Osvaldo Elías Castro Hernández (born January 5, 1990), better known by the stage name Darell is a Puerto Rican rapper and songwriter specializing in reggaeton and Latin trap. Born in Puerto Rico, he moved to New York. He is signed to White Lion Records and Sony Music Latin.

Darell & Belto
He met Belto who was also interested in playing music and they formed a duo called Darell & Belto or Belto & Darell in 2010. Their first release was "Entrega a la maldad" followed the same year by "Sateo", "Si te dicen" in 2011 and "De Cali a Medellin" in 2012.

Solo career
Darell also has his own solo career. Very early on he appeared as a solo act in the 2011 album Parandoles La Movie by Pichy Boy & Skaary in the song "Bala" and collaborated in "No quiere compromiso" and "Inmortal", and in 2013 released his solo hit "Despedida de un hermano". In 2014, with La Pompa Music he released a number of hits like "La verdad" in 2014, "La calle esta mala" and "No digas na" in 2015. He continued with La Pompa Music in 2015 and 2016 with "To' el mundo carga un arma", "La noche es larga" and "Liberar el estrés" leaving the label in 2016.

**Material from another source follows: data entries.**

theorem Keeps.d_portTurn {o : Dev} (d : Dev) (l : List (Nat × ChainTurn)) (p : Fin 32) (hk : Keeps o d) : Keeps o (Dev.portTurn d l p) := by
  unfold Dev.portTurn
  try dsimp only
  repeat' first | intro _ | with_reducible assumption | with_reducible apply Keeps.ite | with_reducible apply Keeps.dite | with_reducible apply Keeps.foldl | with_reducible apply Keeps.foldl_snd | with_reducible apply Keeps.foldl_thd | with_reducible apply Keeps.d_bumpBy | with_reducible apply Keeps.d_onPort | with_reducible apply Keeps.d_captureSnap | with_reducible apply Keeps.d_captureAnchor | with_reducible apply Keeps.d_guardTurn | with_reducible apply Keeps.d_monitorTurn | with_reducible apply Keeps.d_publish | with_reducible apply Keeps.d_restartClips | with_reducible apply Keeps.d_enginesTurn | split | dsimp only | (fail_if_no_progress with_reducible refine Keeps.upd _ rfl rfl rfl rfl ?_)

theorem Keeps.d_tourbillonTurn {o : Dev} (d : Dev) (l : List (Nat × ChainTurn)) (c : Fin 8) (hk : Keeps o d) : Keeps o (Dev.tourbillonTurn d l c) := by
  unfold Dev.tourbillonTurn
  try dsimp only
  repeat' first | intro _ | with_reducible assumption | with_reducible apply Keeps.ite | with_reducible apply Keeps.dite | with_reducible apply Keeps.foldl | with_reducible apply Keeps.foldl_snd | with_reducible apply Keeps.foldl_thd | with_reducible apply Keeps.d_tourbTurn | split | dsimp only | (fail_if_no_progress with_reducible refine Keeps.upd _ rfl rfl rfl rfl ?_)

theorem Keeps.d_ringTurn {o : Dev} (d : Dev) (r : Fin 64) (hk : Keeps o d) : Keeps o (Dev.ringTurn d r) := by
  unfold Dev.ringTurn
  try dsimp only
  repeat' first | intro _ | with_reducible assumption | with_reducible apply Keeps.ite | with_reducible apply Keeps.dite | with_reducible apply Keeps.foldl | with_reducible apply Keeps.foldl_snd | with_reducible apply Keeps.foldl_thd | with_reducible apply Keeps.d_fit | (with_reducible refine Keeps.d_fit_eq ?_ ‹_›) | with_reducible apply Keeps.d_pump | with_reducible apply Keeps.d_placeGap | split | dsimp only | (fail_if_no_progress with_reducible refine Keeps.upd _ rfl rfl rfl rfl ?_)

theorem Keeps.e_turnBoundary {o : Dev} (d : Dev) (m : TurnIn) (hk : Keeps o d) : Keeps o (turnBoundary d m) := by
  unfold turnBoundary
  try dsimp only
  repeat' first | intro _ | with_reducible assumption | with_reducible apply Keeps.ite | with_reducible apply Keeps.dite | with_reducible apply Keeps.foldl | with_reducible apply Keeps.foldl_snd | with_reducible apply Keeps.foldl_thd | with_reducible apply Keeps.d_l0pTurn | with_reducible apply Keeps.d_summaries | with_reducible apply Keeps.d_calRunsTurn | with_reducible apply Keeps.d_timebaseTurn | with_reducible apply Keeps.d_saturation | with_reducible apply Keeps.d_turnTemps | with_reducible apply Keeps.d_portTurn | with_reducible apply Keeps.d_tourbillonTurn | with_reducible apply Keeps.d_ringTurn | split | dsimp only | (fail_if_no_progress with_reducible refine Keeps.upd _ rfl rfl rfl rfl ?_)

end Sys2Proof.Machine
end

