-- ==== Sys2Proof/Laws/Step.lean ====
section
/-! SUPPORT. What every step does: it answers a next state and takes one command from the queue; what it keeps of the device, for every command and
event but those of a beat boundary, a pin and a supply. -/
set_option linter.unreachableTactic false
set_option linter.unusedTactic false
set_option linter.unusedVariables false
namespace Sys2Proof.Machine

/-- Every command and event answers a next state and leaves the queue as it was. -/
theorem exec_next (i : Instr) (s : State) : ∃ t, exec i s = .next t ∧ t.pending = s.pending := by
  cases i <;> exact ⟨_, rfl, rfl⟩

theorem Shifts.awake {d : Dev} {f : Dev → Dev} (h : Shifts d (f d)) : Shifts d (d.awake f) := by
  unfold Dev.awake
  exact Shifts.ite (Shifts.refl d) h

theorem Moves.awake {d : Dev} {f : Dev → Dev} (h : Moves d (f d)) : Moves d (d.awake f) := by
  unfold Dev.awake
  exact Moves.ite (Moves.refl d) h

theorem turnBoundary_moves (m : TurnIn) (s s' : State) (h : exec (.turnBoundary m) s = .next s') : Moves s.dev s'.dev := by
  have e : exec (.turnBoundary m) s = execTurnBoundary m s := rfl
  rw [e] at h
  unfold execTurnBoundary at h
  injection h with h
  subst h
  rw [State.on_dev]
  refine Moves.awake ?_
  refine Keeps.moves ?_
  try dsimp only
  have k := Keeps.refl s.dev
  repeat' first | intro _ | with_reducible assumption | with_reducible apply Keeps.ite | with_reducible apply Keeps.dite | with_reducible apply Keeps.foldl | with_reducible apply Keeps.foldl_snd | with_reducible apply Keeps.foldl_thd | with_reducible apply Keeps.e_turnBoundary | split | dsimp only | (fail_if_no_progress with_reducible refine Keeps.upd _ rfl rfl rfl rfl ?_)

theorem escRationWrite_moves (c : Nat) (r : Nat) (v : Word) (s s' : State) (h : exec (.escRationWrite c r v) s = .next s') : Moves s.dev s'.dev := by
  have e : exec (.escRationWrite c r v) s = execEscRationWrite c r v s := rfl
  rw [e] at h
  unfold execEscRationWrite at h
  injection h with h
  subst h
  rw [State.on_dev]
  refine Moves.awake ?_
  refine Keeps.moves ?_
  try dsimp only
  have k := Keeps.refl s.dev
  repeat' first | intro _ | with_reducible assumption | with_reducible apply Keeps.ite | with_reducible apply Keeps.dite | with_reducible apply Keeps.foldl | with_reducible apply Keeps.foldl_snd | with_reducible apply Keeps.foldl_thd | with_reducible apply Keeps.e_escRationWrite | split | dsimp only | (fail_if_no_progress with_reducible refine Keeps.upd _ rfl rfl rfl rfl ?_)
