/-! ### PortConfig.lean -/

theorem SameMemories.e_portConfig {o : Dev} (d : Dev) (c : Nat) (id : Nat) (hk : SameMemories o d) : SameMemories o (portConfig d c id) := by
  unfold portConfig
  try dsimp only
  repeat' first | intro _ | with_reducible assumption | with_reducible apply SameMemories.ite | with_reducible apply SameMemories.dite | with_reducible apply SameMemories.foldl | with_reducible apply SameMemories.foldl_snd | with_reducible apply SameMemories.foldl_thd | with_reducible apply SameMemories.d_stage | with_reducible apply SameMemories.d_setCmd | with_reducible apply SameMemories.d_finish | split | dsimp only | (fail_if_no_progress with_reducible refine SameMemories.upd _ rfl rfl rfl rfl ?_)

theorem SameMemories.d_applyItem {o : Dev} (d : Dev) (x : Nat × Nat × Nat × Nat) (hk : SameMemories o d) : SameMemories o (Dev.applyItem d x) := by
  unfold Dev.applyItem
  try dsimp only
  repeat' first | intro _ | with_reducible assumption | with_reducible apply SameMemories.ite | with_reducible apply SameMemories.dite | with_reducible apply SameMemories.foldl | with_reducible apply SameMemories.foldl_snd | with_reducible apply SameMemories.foldl_thd | with_reducible apply SameMemories.d_setReg | with_reducible apply SameMemories.d_onPort | with_reducible apply SameMemories.d_dropBaseline | with_reducible apply SameMemories.d_enterDisabled | split | dsimp only | (fail_if_no_progress with_reducible refine SameMemories.upd _ rfl rfl rfl rfl ?_)

theorem SameMemories.d_applyPortConfig {o : Dev} (d : Dev) (id : Nat) (hk : SameMemories o d) : SameMemories o (Dev.applyPortConfig d id) := by
  unfold Dev.applyPortConfig
  try dsimp only
  repeat' first | intro _ | with_reducible assumption | with_reducible apply SameMemories.ite | with_reducible apply SameMemories.dite | with_reducible apply SameMemories.foldl | with_reducible apply SameMemories.foldl_snd | with_reducible apply SameMemories.foldl_thd | with_reducible apply SameMemories.d_stage | with_reducible apply SameMemories.d_stageAt | with_reducible apply SameMemories.d_setCmd | with_reducible apply SameMemories.d_done | with_reducible apply SameMemories.d_applyItem | split | dsimp only | (fail_if_no_progress with_reducible refine SameMemories.upd _ rfl rfl rfl rfl ?_)

theorem SameMemories.d_applyPortConfigDone {o : Dev} (d : Dev) (id : Nat) (hk : SameMemories o d) : SameMemories o (Dev.applyPortConfigDone d id) := by
  unfold Dev.applyPortConfigDone
  try dsimp only
  repeat' first | intro _ | with_reducible assumption | with_reducible apply SameMemories.ite | with_reducible apply SameMemories.dite | with_reducible apply SameMemories.foldl | with_reducible apply SameMemories.foldl_snd | with_reducible apply SameMemories.foldl_thd | with_reducible apply SameMemories.d_done | split | dsimp only | (fail_if_no_progress with_reducible refine SameMemories.upd _ rfl rfl rfl rfl ?_)
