theorem writebackDue_stores (g : Nat) (s s' : State) (h : exec (.writebackDue g) s = .next s') : SameMemories s.dev s'.dev := by
  have e : exec (.writebackDue g) s = execWritebackDue g s := rfl
  rw [e] at h
  unfold execWritebackDue at h
  injection h with h
  subst h
  rw [State.on_dev]
  refine SameMemories.awake ?_
  try dsimp only
  have k := SameMemories.refl s.dev
  repeat' first | intro _ | with_reducible assumption | with_reducible apply SameMemories.ite | with_reducible apply SameMemories.dite | with_reducible apply SameMemories.foldl | with_reducible apply SameMemories.foldl_snd | with_reducible apply SameMemories.foldl_thd | with_reducible apply SameMemories.e_writebackDue | split | dsimp only | (fail_if_no_progress with_reducible refine SameMemories.upd _ rfl rfl rfl rfl ?_)

theorem safeHoldDrainExpiry_stores (c : Nat) (s s' : State) (h : exec (.safeHoldDrainExpiry c) s = .next s') : SameMemories s.dev s'.dev := by
  have e : exec (.safeHoldDrainExpiry c) s = execSafeHoldDrainExpiry c s := rfl
  rw [e] at h
  unfold execSafeHoldDrainExpiry at h
  injection h with h
  subst h
  rw [State.on_dev]
  refine SameMemories.awake ?_
  try dsimp only
  have k := SameMemories.refl s.dev
  repeat' first | intro _ | with_reducible assumption | with_reducible apply SameMemories.ite | with_reducible apply SameMemories.dite | with_reducible apply SameMemories.foldl | with_reducible apply SameMemories.foldl_snd | with_reducible apply SameMemories.foldl_thd | with_reducible apply SameMemories.e_safeHoldDrainExpiry | split | dsimp only | (fail_if_no_progress with_reducible refine SameMemories.upd _ rfl rfl rfl rfl ?_)

theorem ringEnable_stores (g : Nat) (s s' : State) (h : exec (.ringEnable g) s = .next s') : SameMemories s.dev s'.dev := by
  have e : exec (.ringEnable g) s = execRingEnable g s := rfl
  rw [e] at h
  unfold execRingEnable at h
  injection h with h
  subst h
  rw [State.on_dev]
  refine SameMemories.awake ?_
  try dsimp only
  have k := SameMemories.refl s.dev
  repeat' first | intro _ | with_reducible assumption | with_reducible apply SameMemories.ite | with_reducible apply SameMemories.dite | with_reducible apply SameMemories.foldl | with_reducible apply SameMemories.foldl_snd | with_reducible apply SameMemories.foldl_thd | with_reducible apply SameMemories.e_ringEnable | split | dsimp only | (fail_if_no_progress with_reducible refine SameMemories.upd _ rfl rfl rfl rfl ?_)

theorem ringDisable_stores (c : Nat) (g : Nat) (s s' : State) (h : exec (.ringDisable c g) s = .next s') : SameMemories s.dev s'.dev := by
  have e : exec (.ringDisable c g) s = execRingDisable c g s := rfl
  rw [e] at h
  unfold execRingDisable at h
  injection h with h
  subst h
  rw [State.on_dev]
  refine SameMemories.awake ?_
  try dsimp only
  have k := SameMemories.refl s.dev
  repeat' first | intro _ | with_reducible assumption | with_reducible apply SameMemories.ite | with_reducible apply SameMemories.dite | with_reducible apply SameMemories.foldl | with_reducible apply SameMemories.foldl_snd | with_reducible apply SameMemories.foldl_thd | with_reducible apply SameMemories.e_ringDisable | split | dsimp only | (fail_if_no_progress with_reducible refine SameMemories.upd _ rfl rfl rfl rfl ?_)

theorem rgConsSegLoWrite_stores (c : Nat) (g : Nat) (v : Word) (s s' : State) (h : exec (.rgConsSegLoWrite c g v) s = .next s') : SameMemories s.dev s'.dev := by
  have e : exec (.rgConsSegLoWrite c g v) s = execRgConsSegLoWrite c g v s := rfl
  rw [e] at h
  unfold execRgConsSegLoWrite at h
  injection h with h
  subst h
  rw [State.on_dev]
  refine SameMemories.awake ?_
  try dsimp only
  have k := SameMemories.refl s.dev
  repeat' first | intro _ | with_reducible assumption | with_reducible apply SameMemories.ite | with_reducible apply SameMemories.dite | with_reducible apply SameMemories.foldl | with_reducible apply SameMemories.foldl_snd | with_reducible apply SameMemories.foldl_thd | with_reducible apply SameMemories.e_rgConsSegLoWrite | split | dsimp only | (fail_if_no_progress with_reducible refine SameMemories.upd _ rfl rfl rfl rfl ?_)

theorem rgConsSegHiWrite_stores (g : Nat) (v : Word) (s s' : State) (h : exec (.rgConsSegHiWrite g v) s = .next s') : SameMemories s.dev s'.dev := by
  have e : exec (.rgConsSegHiWrite g v) s = execRgConsSegHiWrite g v s := rfl
  rw [e] at h
  unfold execRgConsSegHiWrite at h
  injection h with h
  subst h
  rw [State.on_dev]
  refine SameMemories.awake ?_
  try dsimp only
  have k := SameMemories.refl s.dev
  repeat' first | intro _ | with_reducible assumption | with_reducible apply SameMemories.ite | with_reducible apply SameMemories.dite | with_reducible apply SameMemories.foldl | with_reducible apply SameMemories.foldl_snd | with_reducible apply SameMemories.foldl_thd | with_reducible apply SameMemories.e_rgConsSegHiWrite | split | dsimp only | (fail_if_no_progress with_reducible refine SameMemories.upd _ rfl rfl rfl rfl ?_)

theorem rgProdRecRead_stores (c : Nat) (g : Nat) (s s' : State) (h : exec (.rgProdRecRead c g) s = .next s') : SameMemories s.dev s'.dev := by
  have e : exec (.rgProdRecRead c g) s = execRgProdRecRead c g s := rfl
  rw [e] at h
  unfold execRgProdRecRead at h
  injection h with h
  subst h
  rw [State.on_dev]
  refine SameMemories.awake ?_
  try dsimp only
  have k := SameMemories.refl s.dev
  repeat' first | intro _ | with_reducible assumption | with_reducible apply SameMemories.ite | with_reducible apply SameMemories.dite | with_reducible apply SameMemories.foldl | with_reducible apply SameMemories.foldl_snd | with_reducible apply SameMemories.foldl_thd | with_reducible apply SameMemories.d_readReg | split | dsimp only | (fail_if_no_progress with_reducible refine SameMemories.upd _ rfl rfl rfl rfl ?_)

theorem rgSealedLoRead_stores (c : Nat) (g : Nat) (s s' : State) (h : exec (.rgSealedLoRead c g) s = .next s') : SameMemories s.dev s'.dev := by
  have e : exec (.rgSealedLoRead c g) s = execRgSealedLoRead c g s := rfl
  rw [e] at h
  unfold execRgSealedLoRead at h
  injection h with h
  subst h
  rw [State.on_dev]
  refine SameMemories.awake ?_
  try dsimp only
  have k := SameMemories.refl s.dev
  repeat' first | intro _ | with_reducible assumption | with_reducible apply SameMemories.ite | with_reducible apply SameMemories.dite | with_reducible apply SameMemories.foldl | with_reducible apply SameMemories.foldl_snd | with_reducible apply SameMemories.foldl_thd | with_reducible apply SameMemories.d_readReg | split | dsimp only | (fail_if_no_progress with_reducible refine SameMemories.upd _ rfl rfl rfl rfl ?_)

theorem steeringEnable_stores (v : Word) (s s' : State) (h : exec (.steeringEnable v) s = .next s') : SameMemories s.dev s'.dev := by
  have e : exec (.steeringEnable v) s = execSteeringEnable v s := rfl
  rw [e] at h
  unfold execSteeringEnable at h
  injection h with h
  subst h
  rw [State.on_dev]
  refine SameMemories.awake ?_
  try dsimp only
  have k := SameMemories.refl s.dev
  repeat' first | intro _ | with_reducible assumption | with_reducible apply SameMemories.ite | with_reducible apply SameMemories.dite | with_reducible apply SameMemories.foldl | with_reducible apply SameMemories.foldl_snd | with_reducible apply SameMemories.foldl_thd | with_reducible apply SameMemories.e_steeringEnable | split | dsimp only | (fail_if_no_progress with_reducible refine SameMemories.upd _ rfl rfl rfl rfl ?_)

In 2016, he released "Ninguno se monta" establishing himself as a reggaeton and Latin trap artist. His mixtape La Verdadera Vuelta in collaboration with Ñengo Flow, Anuel AA, Tempo, Tali and Lito Kirino was a major success.

He is most famous for the single "Te Boté" (English: "I Dumped You"), a song recorded with Puerto Rican rappers Nio García and Casper Mágico. The song was released by Flow La Movie Inc. as a single on December 1, 2017, for digital download and streaming. On April 13, 2018, a remixed version of the song featuring American artist Nicky Jam and Puerto Rican artists Bad Bunny and Ozuna was released as a single. An English remix of the song by Conor Maynard featuring Anth was released on May 19, 2018. The song ranked at number 1 on the Billboard Hot Latin Songs of Billboard. 

In 2018, he participated as a featured artist in Brytiago's hit "Asesina" which was positioned at #50 on Hot  Latin Songs. In 2019, he took part in the song "Otro trago" by Sech, that reached number 1 on the US Hot Latin Songs. It was nominated for the Latin Grammy Awards in Best Urban Fusion and Best Song of the Year categories. The song reached number one in Sech's native Panama, as well as in Spain, Argentina, Colombia, Peru, Paraguay, Honduras and Mexico. In the United States, the song peaked at number 34 on the Billboard Hot 100, making Sech's first entry as a solo artist on the chart. A remix featuring Nicky Jam, Ozuna, and Anuel AA was also released. 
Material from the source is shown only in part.